Putting your values into tables or other nice looking strings.

`"A string with formatting instructions".format(some, values, to, put, in, string)`

In [None]:
"The movie '{}' got {} votes".format('Beauty and the Beast', 10)

In [None]:
def pretty(val1, val2):
    print("The movie '"+ val1 +"' got "+ val2 +" votes.")

pretty('Beauty and the Beast', '10')
pretty('It', '10000')

In [None]:
def pretty(val1, val2):
    print("{:20} got {:^10} votes.".format(val1, val2))

    
pretty('Beauty and Beast', '10')
pretty('It', '10000')

In [None]:
def prettyheader(val1, val2):
    print('|{:-^20}|{:-^20}|'.format(val1, val2))

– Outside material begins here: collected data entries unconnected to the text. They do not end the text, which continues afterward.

/-! ### Host DMA (R303) -/

/-- The bytes of a burst. -/
def Hdma.burst (h : Hdma) : Nat := 2 ^ h.log2 * 1024
/-- The record of a transfer replaced. -/
def State.putHdma (s : State) (h : Hdma) : State :=
  { s with host := { s.host with hdma := s.host.hdma.map fun x => if x.sq = h.sq ∧ x.cid = h.cid then h else x } }
/-- A transfer by its command. -/
def State.hdma (s : State) (sq cid : Nat) : Option Hdma := s.host.hdma.find? fun h => h.sq == sq && h.cid == cid
/-- A transfer ends: RESULT holds the bytes committed. -/
def State.endHdma (s : State) (h : Hdma) (status fault : Nat) : State :=
  { s.dropAcc (.hostDma h.sq h.cid) with
      host := { s.host with hdma := s.host.hdma.filter fun x => !(x.sq == h.sq && x.cid == h.cid) } }.complete h.sq h.cid status
    fault [h.committed]
/-- The signal of a committed burst: the flag advances by 1. -/
def State.hdmaSignal (s : State) (h : Hdma) : State :=
  match h.sig with
  | some (p, f) => { s with flagUpds := s.flagUpds ++
      [{ part := p, flag := f, add := true, value := 1, by_ := .host, done := none, wcs := none }] }
  | none => s

/-- HOST_DMA (R303). -/
def cmdHostDma (s : State) (c : WcsCmd) : Option State :=
  let log2 := bitsOf (c.arg 0) 8 4
  let len := c.arg 3
  let gap := c.arg 4 % 2 ^ 16
  let w5 := c.arg 5
  let p := bitsOf w5 32 5
  if log2 < 2 ∨ 10 < log2 ∨ len = 0 ∨ 2 ^ 40 < len ∨ gap = 0 ∨ (w5.testBit 63 ∧ !s.partExists p) then some (s.ends c stBadArg)
  else
    let h : Hdma := { sq := c.sq, cid := c.cid, out := (c.arg 0).testBit 0, log2 := log2, host := BitVec.ofNat 64 (c.arg 1),
                      ma := c.arg 2 % 2 ^ 48, len := len, gapUs := gap, sig := if w5.testBit 63 then some (p, w5 % 4096) else none,
                      got := [], committed := 0, lastAt := s.time }
    some { s with host := { s.host with hdma := s.host.hdma ++ [h] } }

/-- Bursts that have arrived whole committed in order; `fuel` bounds them. A write that faults ends the transfer. -/
def State.commitBursts (s : State) (h : Hdma) : Nat → State
  | 0 => s
  | fuel + 1 =>
    let n := min h.burst (h.len - h.committed)
    let bs := (Map.getRange none h.got h.committed n).filterMap id
    if n = 0 then s.endHdma h stOk 0
    else if bs.length ≠ n then s
    else
      let w := s.track (.hostDma h.sq h.cid) AccRes.isWait fun s => s.writeMA (.hostDma h.sq h.cid) hubMaster (h.ma + h.committed) bs
      match w.2 with
      | .wait => w.1
      | .fault code _ => w.1.endHdma h stDmaFault code
      | .ok _ =>
        let h := { h with committed := h.committed + n, got := Map.drop (fun k => decide (k < h.committed + n)) h.got }
        ((w.1.putHdma h).hdmaSignal h).commitBursts h fuel
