/-- Entry to HALTED (R368): every queue of every running job halts with THM_COOLANT_HALT, their streams are cancelled. -/
def State.enterHalted (s : State) (i : Nat) : State :=
  let s := s.setCoolant .halted cThmCoolantHalt [i, 0, s.ctrlOn i, 0]
  let js := s.host.jobs.filter fun j => j.ended.isNone
  js.foldl
    (fun s j =>
      let s := (s.jobStreams j).foldl (fun s c => s.cancelStream c (some cLnkStreamCancelled)) s
      j.queues.foldl
        (fun s p => if s.still p then s else s.haltQueue p.1 p.2 { cmd := (s.queue p.1 p.2).ptr.toNat, code := cThmCoolantHalt }) s) s
/-- The check of R368 at a sample: 50 ms are 80,000,000 drops. -/
def State.checkHalted (s : State) : State :=
  if s.thm.coolant ≠ .emergency ∨ s.thm.emSince + 80000000 < s.time then s
  else
    match (baseSites.zip s.thm.emTemps).find? fun p => decide (p.2 + 16 < s.ctrlOn p.1) || decide (880 ≤ s.ctrlOn p.1) with
    | some p => s.enterHalted p.1
    | none => s

/-- T_hot of R362: the highest compute base-die control value in force. -/
def State.hotOn (s : State) : Int := (baseSites.map s.ctrlOn).foldl max (s.ctrlOn 0)
/-- Input power and voltage of a sample (R362, R364, R373): R_th in 10^-6 °C/W over the last 10 s, the running mean of the slot. -/
def State.samplePower (s : State) (p vin : Nat) : State :=
  let t := s.thm
  let new : List (Nat × Nat) := if 1000 ≤ p then [(s.time, ((s.hotOn - s.inletNow) * 125000 / (p : Int)).toNat)] else []
  let rths := new ++ t.rths.filter fun e => decide (s.time < e.1 + 16000000000)
  let rth := if rths = [] then t.rth else BitVec.ofNat 16 (min 65535 ((rths.map Prod.snd).sum / rths.length))
  let sum := t.slotSum + p
  let n := t.slotN + 1
  let sg := if t.prevSlotW + 25 < sum / n then BitVec.ofNat 8 (min 230 (s.gate.sg.toNat + 16)) else s.gate.sg
  { s with
    thm := { t with rths := rths, rth := rth, slotSum := sum, slotN := n, sampleW := BitVec.ofNat 16 p, vin := BitVec.ofNat 16 vin }
    gate := { s.gate with sg := sg } }

/-- SENSOR_SAMPLE (R351 to R358, R362 to R364, R367, R368): every 100 ticks. -/
def sensorSample (s : State) (x : SampleIn) : State :=
  if s.tick % 100 ≠ 0 ∨ s.thm.lastSample = some s.tick ∨ s.bup.stage.toNat < 1 then s
  else
    let newTurn := match s.thm.lastSample with | some t => t / 65536 != s.turn | none => true
    let s1 := (x.sites.zipIdx.filter fun p => decide (p.2 < 266)).foldl (fun a p => a.sampleSite s p.2 p.1 x.clusterW x.rsvW) s.inForce
    let s1 := (x.cores.zipIdx.filter fun p => decide (p.2 < s.nCores)).foldl (fun a p => a.sampleCore s p.2 p.1) s1
    let layers := (List.range 264).filter fun i => (siteStack i).2.1 != 0
    let s1 := layers.foldl (fun a i => a.sampleSyms i newTurn) s1
    let s1 := { s1 with thm := { s1.thm with samples := s1.thm.samples + 1, lastSample := some s.tick } }
    let s1 := (List.range 8).foldl State.sampleWeir s1
    let any := (Map.keys s1.thm.engaged) != []
    let s1 := { s1 with thm := { s1.thm with quietSince := if any then none else some (s1.thm.quietSince.getD s.time) } }
    let s1 := (List.range 32).foldl (fun a i => a.sampleLayer (i / 4) (i % 4)) s1
    let rates := ((List.range 264).filter fun i => decide (160 ≤ i) && (siteStack i).2.1 != 0).foldl
      (fun m i => Map.set 0 m i (refNext (Map.get 0 m i) (s1.ctrlOn i))) s1.thm.rsvRate
    let top (k : Nat) : Nat := ((List.range 12).map fun l => Map.get 0 rates (161 + 13 * k + l)).foldl max 0
    let s1 := { s1 with thm := { s1.thm with rsvRate := rates } }
    let s1 := (List.range 256).foldl
      (fun a i => a.setChan (i / 32) (i % 32) { a.chan (i / 32) (i % 32) with refRate := BitVec.ofNat 2 (top (i / 32)) }) s1
    let s1 := { s1 with thm := { s1.thm with
      budget := (List.range 264).foldl (fun m i => Map.set 0 m i (budgetNext (Map.get 0 s1.thm.budget i) (s1.ctrlOn i))) s1.thm.budget } }
    ((s1.actEmergency.samplePower x.inputW x.vin).checkHalted).refreshCap
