-- ==== Sys2Proof/Machine/NetRows.lean ====
section
/-! DEFINITION. The commands of the network and the bridge (10): one meaning for each row. -/

namespace Sys2Proof.Machine

/-- SLUICE_EPOCH (10 R229). -/
def execSluiceEpoch (target : BitVec 6) (s : State) : Host.Outcome State Fault Refusal :=
  .next (sluiceEpoch s target.toNat)

/-- SLUICE_STARVED (10 R230). -/
def execSluiceStarved (master : BitVec 6) (target : BitVec 6) (s : State) : Host.Outcome State Fault Refusal :=
  .next (sluiceStarved s master.toNat target.toNat)

/-- CLR_MAX (10 R237). -/
def execClrMax (master : BitVec 6) (cls : BitVec 3) (s : State) : Host.Outcome State Fault Refusal :=
  .next (clrMax s master.toNat cls.toNat)

/-- FLIT_RECEIVE (10 R225). -/
def execFlitReceive (d : BitVec 1) (bundle : BitVec 6) (n : Nat) (crcOk : Bool) (flit : BitVec 512) (errs : List Nat) (s : State) : Host.Outcome State Fault Refusal :=
  .next (flitReceive s d.toNat bundle.toNat n crcOk flit errs)

/-- BRIDGE_CAL_WINDOW (10 R227). -/
def execBridgeCalWindow (d : BitVec 1) (fails : List (Nat × Nat)) (s : State) : Host.Outcome State Fault Refusal :=
  .next (bridgeWindow s d.toNat fails)

end Sys2Proof.Machine
end

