-- ==== Sys2Proof/Machine/ThmRows.lean ====
section
/-! DEFINITION. Sensors, coolant, power and the ramp gate (16): one meaning for each row. -/

namespace Sys2Proof.Machine

/-- SENSOR_SAMPLE (16 R351). -/
def execSensorSample (x : SampleIn) (s : State) : Host.Outcome State Fault Refusal :=
  .next (sensorSample s x)

/-- SENSOR_RECAL_WINDOW (16 R355). -/
def execSensorRecalWindow (g : BitVec 4) (s : State) : Host.Outcome State Fault Refusal :=
  .next (recalWindow s g.toNat)

/-- THM_WEIR_ESCALATED (16 R357). -/
def execThmWeirEscalated (j : BitVec 3) (s : State) : Host.Outcome State Fault Refusal :=
  .next (weirEscalated s j.toNat)

/-- ESC_W_RECOVERY (16 R357). -/
def execEscWRecovery (s : State) : Host.Outcome State Fault Refusal :=
  .next (escRecovery s)

/-- TRAY_READING (16 R360). -/
def execTrayReading (x : TrayIn) (s : State) : Host.Outcome State Fault Refusal :=
  .next (trayReading s x)

/-- CAP_LAW (16 R362). -/
def execCapLaw (s : State) : Host.Outcome State Fault Refusal :=
  .next (capLaw s)

/-- GATE_STEP_SLOT (16 R364). -/
def execGateStepSlot (s : State) : Host.Outcome State Fault Refusal :=
  .next (gateSlot s)

/-- THM_INPUT_RANGE (16 R371). -/
def execThmInputRange (v : BitVec 16) (s : State) : Host.Outcome State Fault Refusal :=
  .next (inputRange s v.toNat)

/-- INPUT_RANGE_RETURN (16 R370). -/
def execInputRangeReturn (v : BitVec 16) (s : State) : Host.Outcome State Fault Refusal :=
  .next (inputReturn s v.toNat)

/-- THM_CONVERTER_LOST (16 R371). -/
def execThmConverterLost (c : BitVec 4) (s : State) : Host.Outcome State Fault Refusal :=
  .next (converterLost s c.toNat)

end Sys2Proof.Machine
end

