-- ==== Sys2Proof/Machine/Encode.lean ====
section
/-! DEFINITION. The words of slots and bundles from their operations (04 R71 to R74, Tables BDL-2, BDL-4, BDL-6 to BDL-15): the encoder
beside the decoder of Bundle.lean. -/

namespace Sys2Proof.Machine

/-- VEC opcodes (04 Table BDL-8). -/
def VecOp.code : VecOp → Nat
  | .vadd => 0x01 | .vsub => 0x02 | .vmul => 0x03 | .vfma => 0x04 | .vmax => 0x05 | .vmin => 0x06 | .vabs => 0x07 | .vneg => 0x08
  | .vhadd => 0x09 | .vhmul => 0x0A | .vhfma => 0x0B | .viadd => 0x10 | .visub => 0x11 | .viadds => 0x12 | .vimul => 0x13
  | .vand => 0x14 | .vor => 0x15 | .vxor => 0x16 | .vshl => 0x17 | .vshr => 0x18 | .vsra => 0x19 | .vcmpeq => 0x20 | .vcmplt => 0x21
  | .vcmple => 0x22 | .vsel => 0x28 | .vmov => 0x29 | .vbcast => 0x2A | .vperm => 0x2B | .vrsum => 0x30 | .vrmax => 0x31
  | .vscan => 0x32 | .vcvt => 0x40
/-- SFU opcodes (04 Table BDL-10). -/
def SfuOp.code : SfuOp → Nat
  | .rcp => 1 | .rsqrt => 2 | .exp => 3 | .exp2 => 4 | .log => 5 | .log2 => 6 | .tanh => 7 | .sigm => 8 | .sin => 9 | .cos => 10
  | .expd => 11
/-- SCA opcodes (04 Table BDL-12). -/
def ScaOp.code : ScaOp → Nat
  | .add => 0x01 | .sub => 0x02 | .addi => 0x03 | .shin => 0x04 | .and => 0x05 | .or => 0x06 | .xor => 0x07 | .shl => 0x08 | .shr => 0x09
  | .sra => 0x0A | .shli => 0x0B | .shri => 0x0C | .mul => 0x0D | .cmpeq => 0x10 | .cmplt => 0x11 | .cmpltu => 0x12 | .aaddi => 0x18
  | .amov => 0x19 | .smova => 0x1A | .getv => 0x1C | .getf => 0x1D | .getlc => 0x1E | .gett => 0x1F
/-- MEM opcodes (04 Table BDL-14). -/
def MemOp.code : MemOp → Nat
  | .vld => 1 | .vst => 2 | .sld => 3 | .sst => 4 | .ald => 5 | .ast => 6 | .pld => 7 | .pst => 8
/-- CTL opcodes (04 Table BDL-15). -/
def CtlOp.code : CtlOp → Nat
  | .br => 1 | .brl => 2 | .bri => 3 | .loop => 4 | .loopx => 5 | .endRun => 6 | .clrf => 7 | .trap => 8

/-- Fields put in place, each at its low bit. -/
def pack (fs : List (Nat × Nat)) : Nat := (fs.map fun f => f.2 * 2 ^ f.1).sum
/-- A bit as a number. -/
def bitNat (b : Bool) : Nat := if b then 1 else 0

/-- The word of a slot's operation, its reserved bits 0 (04 Tables BDL-4, BDL-6, BDL-7, BDL-9, BDL-11, BDL-13, R87, R94). -/
def encodeSlot : SlotOp → Nat
  | .step z f =>
    pack [(92, if z then 2 else 1), (89, f.pred.toNat), (88, bitNat f.pneg), (84, f.acc.toNat), (80, f.fmta.toNat), (76, f.fmtb.toNat),
          (72, f.areg.toNat), (53, f.aoff.toNat), (52, bitNat f.ainc), (51, bitNat f.awin), (49, f.bsrc.toNat), (45, f.breg.toNat),
          (26, f.boff.toNat), (25, bitNat f.binc), (17, f.toffa.toNat), (9, f.toffb.toNat)]
  | .drain z f => pack [(92, if z then 4 else 3), (89, f.pred.toNat), (88, bitNat f.pneg), (84, f.acc.toNat), (70, f.vd.toNat)]
  | .sopen f =>
    pack [(92, 5), (89, f.pred.toNat), (88, bitNat f.pneg), (87, bitNat f.ctx), (83, bitNat f.lw), (76, f.fmtb.toNat), (71, f.sbase.toNat),
          (66, f.splane.toNat), (46, f.j.toNat)]
  | .vec op f =>
    pack [(56, op.code), (53, f.pred.toNat), (52, bitNat f.pneg), (46, f.vd.toNat), (40, f.va.toNat), (34, f.vb.toNat), (28, f.vc.toNat),
          (24, f.fmt.toNat), (20, f.fmt2.toNat), (18, f.rnd.toNat), (17, bitNat f.sat), (16, bitNat f.bmem), (0, f.imm.toNat)]
  | .sfu op f =>
    pack [(42, op.code), (39, f.pred.toNat), (38, bitNat f.pneg), (32, f.vd.toNat), (26, f.va.toNat), (20, f.vb.toNat), (18, f.qtr.toNat)]
  | .sca op f => pack [(26, op.code), (23, f.pred.toNat), (22, bitNat f.pneg), (17, f.rd.toNat), (12, f.ra.toNat), (0, f.imm.toNat)]
  | .mem op f =>
    pack [(58, op.code), (55, f.pred.toNat), (54, bitNat f.pneg), (48, f.reg.toNat), (44, f.areg.toNat), (21, f.addr.toNat),
          (15, f.size.toNat), (3, f.stride.toNat)]
  | .ctl op f => pack [(26, op.code), (23, f.pred.toNat), (22, bitNat f.pneg), (0, f.bits.toNat)]

/-- The header's 16 bits (04 Table BDL-2). -/
def Header.toNat (h : Header) : Nat := pack [(8, h.slots), (4, h.idle), (3, bitNat h.bkpt), (2, bitNat h.mark), (1, bitNat h.last)]

/-- The bytes of a bundle: its header, then its slots in ascending number (04 R71). -/
def encodeBundle (idle : Nat) (bkpt mark last : Bool) (ops : List SlotOp) : List Byte :=
  leBytes 2 (Header.toNat { slots := (ops.map fun o => 2 ^ o.slot).sum, idle := idle, bkpt := bkpt, mark := mark, last := last }) ++
    ops.flatMap fun o => leBytes (slotBytes o.slot) (encodeSlot o)

end Sys2Proof.Machine
end

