-- ==== Sys2Proof/Certificates/Slice0/Obligations.lean ====
section
/-! DEFINITION. The statements about the model, each with the rules of the spec it comes from. -/

open Sys2Proof Sys2Proof.Machine

namespace Sys2Proof.Machine

/-- What a lane-wise vector operation puts in lane i, from the core, the fields and the draw number of a free choice. -/
abbrev LaneVal := Core → VecF → Nat → Nat → Word × Flags
/-- Source a, b and c of a vector operation at lane i. -/
def laneA (c : Core) (f : VecF) (i : Nat) : Word := c.lane f.va.toNat i
/-- Source b. -/
def laneB (c : Core) (f : VecF) (i : Nat) : Word := c.lane f.vb.toNat i
/-- Source c. -/
def laneC (c : Core) (f : VecF) (i : Nat) : Word := c.lane f.vc.toNat i
/-- A lane computed by a floating-point function of two encodings. -/
def fpLane (g : Nat → Nat → Nat × Flags) : LaneVal := fun c f _ i => wordRes (g (laneA c f i).toNat (laneB c f i).toNat)
/-- A lane computed by a function of two words that raises nothing. -/
def intLane (g : Word → Word → Word) : LaneVal := fun c f _ i => (g (laneA c f i) (laneB c f i), .none)
/-- Both 16-bit halves of a lane computed by a function of three encodings of the format FMT names (04 Table BDL-8). -/
def halfLane (g : Fmt → Nat → Nat → Nat → Nat × Flags) : LaneVal := fun c f _ i =>
  halves (g (if f.fmt = 1 then .bf16 else .fp16)) (laneA c f i) (laneB c f i) (laneC c f i)

/-- The lane-wise vector operations with their commands, latencies and values (04 R88, Table BDL-8). -/
def laneTable : List (VecOp × (CoreId → VecF → Instr) × Nat × LaneVal) :=
  [(.vadd, .vadd, 3, fpLane (fpAdd .fp32)),
   (.vsub, .vsub, 3, fpLane fun x y => fpAdd .fp32 x (fpNeg .fp32 y)),
   (.vmul, .vmul, 3, fpLane (fpMul .fp32)),
   (.vfma, .vfma, 4, fun c f _ i => wordRes (fpFma .fp32 (laneA c f i).toNat (laneB c f i).toNat (laneC c f i).toNat)),
   (.vmax, .vmax, 1, fun c f d i => wordRes (fpMax .fp32 false (Config.freeBit d i) (laneA c f i).toNat (laneB c f i).toNat)),
   (.vmin, .vmin, 1, fun c f d i => wordRes (fpMax .fp32 true (Config.freeBit d i) (laneA c f i).toNat (laneB c f i).toNat)),
   (.vabs, .vabs, 1, fun c f _ i => (BitVec.ofNat 32 (fpAbs .fp32 (laneA c f i).toNat), .none)),
   (.vneg, .vneg, 1, fun c f _ i => (BitVec.ofNat 32 (fpNeg .fp32 (laneA c f i).toNat), .none)),
   (.vhadd, .vhadd, 3, halfLane fun t x y _ => fpAdd t x y),
   (.vhmul, .vhmul, 3, halfLane fun t x y _ => fpMul t x y),
   (.vhfma, .vhfma, 4, halfLane fun t x y z => fpFma t x y z),
   (.viadd, .viadd, 1, intLane (· + ·)),
   (.visub, .visub, 1, intLane (· - ·)),
   (.viadds, .viadds, 1, fun c f _ i =>
     let t := (laneA c f i).toInt + (laneB c f i).toInt
     if t < -(2 ^ 31) then (0x80000000, .S) else if 2 ^ 31 ≤ t then (0x7FFFFFFF, .S) else (laneA c f i + laneB c f i, .none)),
   (.vimul, .vimul, 2, intLane (· * ·)),
   (.vand, .vand, 1, intLane (· &&& ·)),
   (.vor, .vor, 1, intLane (· ||| ·)),
   (.vxor, .vxor, 1, intLane (· ^^^ ·)),
   (.vshl, .vshl, 1, intLane fun x y => x <<< (y.toNat % 32)),
   (.vshr, .vshr, 1, intLane fun x y => x >>> (y.toNat % 32)),
   (.vsra, .vsra, 1, intLane fun x y => x.sshiftRight (y.toNat % 32)),
   (.vsel, .vsel, 1, fun c f _ i => (if (c.preg (f.vc.toNat % 8)).getLsbD i then laneA c f i else laneB c f i, .none)),
   (.vmov, .vmov, 1, fun c f _ i => (laneA c f i, .none)),
   (.vbcast, .vbcast, 1, fun c f _ _ => ((c.sreg (f.imm.toNat % 32)).setWidth 32, .none))]

/-- The lanes an operation is performed in: the ones of p[PRED], inverted when PNEG is set (04 R80). -/
def maskLanes (c : Core) (pred : BitVec 3) (pneg : Bool) : List Nat := onesOf 256 (c.mask pred pneg).toNat
/-- The slot of a vector operation. -/
def vecSlot (f : VecF) : Nat := if f.vec1 then 2 else 1

end Sys2Proof.Machine

/-- 04 R88 with Tables BDL-7 and BDL-8: a lane-wise VEC operation with its source b in a register, issued where it may issue, queues
for register VD, at its latency after the issue cycle, the value of every lane its mask names, with the flags those lanes raise; the RUN
goes on and nothing else of the machine changes but the number of the next free value. -/
def Obligations.VectorLaneOperations : Prop :=
  ∀ p ∈ laneTable, ∀ (s : State) (core : CoreId) (f : VecF) (r : RunState),
    f.bmem = false → s.Issues core.toNat r (.vec p.1 f) →
    exec (p.2.1 core f) s = .next (s.issuedOp core.toNat r (.vec p.1 f)
      ((s.core core.toNat).emit (vecSlot f) p.2.2.1
        [.v f.vd.toNat ((maskLanes (s.core core.toNat) f.pred f.pneg).map fun i => (i, (p.2.2.2 (s.core core.toNat) f s.free i).1))]
        (Flags.all ((maskLanes (s.core core.toNat) f.pred f.pneg).map fun i => (p.2.2.2 (s.core core.toNat) f s.free i).2))))

namespace Sys2Proof.Machine

/-- The vector compares: on FP32 values by their order, on words as signed numbers (04 Table BDL-8). -/
def compareTable : List (VecOp × (CoreId → VecF → Instr) × (Int → Int → Bool)) :=
  [(.vcmpeq, .vcmpeq, fun x y => decide (x = y)), (.vcmplt, .vcmplt, fun x y => decide (x < y)),
   (.vcmple, .vcmple, fun x y => decide (x ≤ y))]

/-- A lane of a compare: IMM[0] clear compares FP32, a NaN comparing false with INV; set compares signed words. -/
def compareLane (t : Int → Int → Bool) (c : Core) (f : VecF) (i : Nat) : Bool × Flags :=
  if f.imm.toNat % 2 = 1 then (t (laneA c f i).toInt (laneB c f i).toInt, .none)
  else if (fpVal .fp32 (laneA c f i).toNat).isNaN || (fpVal .fp32 (laneB c f i).toNat).isNaN then (false, .I)
  else (t (fpKey .fp32 (laneA c f i).toNat) (fpKey .fp32 (laneB c f i).toNat), .none)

prettyheader("Movie", "Votes")
pretty('Beauty and Beast', '10')
pretty('It', '10000')

In [None]:
"some text, some values here: {} and here: {}".format(42, "value")

#### Positional arguments

In [None]:
"The movie '{}' got {} votes.".format("Beauty and the Beast", "10")

In [None]:
"The movie '{0}' got {1} votes.".format("Beauty and the Beast", "10")

In [None]:
"The movie '{1}' got {1} votes.".format("Beauty and the Beast", "10")

In [None]:
"The movie '{3}' got {43} votes.".format("Beauty and the Beast", "10")

#### Keyword arguments

In [None]:
"The movie '{movie}' got {number} votes.".format(movie="Beauty and the Beast", number="10")

In [None]:
"The movie '{movie}' got {movie} votes.".format(movie="Beauty and the Beast", number="10")

In [None]:
"The movie '{0}' got {1} votes.".format(movie="Beauty and the Beast", number="10")

In [None]:
"The movie '{0}' got {number} votes.".format("Beauty and the Beast", number="10")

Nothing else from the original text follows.